Wednesday, February 15, 2006

Breaking In To The Elektrobank

Now this is what I have been waiting so long to see: A Palo Alto research scientist is proposing to implant an electrode into his own brain, in order to make emperical connections between collected data, and what he perceives as concious thought. The guy's name is Bill Newsome and he mentions the inherent difficults that he is likely to run into while trying to secure approval to do such experiments. This kind of pioneering spirit harkens back to the work that Dr. Alexander Shulgin has been doing for years, by testing hundreds of custom-made psychedelics on himself, as well as his wife and friends...excellent.

Read the full article/interview over at Technology Review:
"Big Brain Thinking"

"...science and ethics keep one another in check." --Anonymous

2 comments:

Jake said...

Testing the turing machine eh? I wonder if epistomology will once and for all be blown out of the water (Hume is rolling in his grave)

Frederic Christie said...

How can epistemology be blown out of the water by empirical facts? Hume's description of the inability to be certain isn't just a psychological one, it's a logical one having to do with the weakness of inductive logic.
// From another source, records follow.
-- ==== Sys2Proof/Decode.lean ====
section
/-! DEFINITION. The command a word spells. No row of the opcode table gives bits, so no word spells one (log entry 1). -/

namespace Sys2Proof

/-- The command that the bits of a table row spell: none, since every row's fields are empty. -/
def decodeTableWord (_nbits _w : Nat) : Option Instr := none

end Sys2Proof
end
Isn't it highly unethical to give drugs to your wife and friends without consent? ;)

Seems very interesting. He is trying to bridge the gap into real, non-superficial understanding of the mind and body, a worthwhile endeavor indeed. What I hope is that people will follow his lead: He doesn't deny consciousness or free will to be valid phenomena, he just wants to explore their boundaries and causes.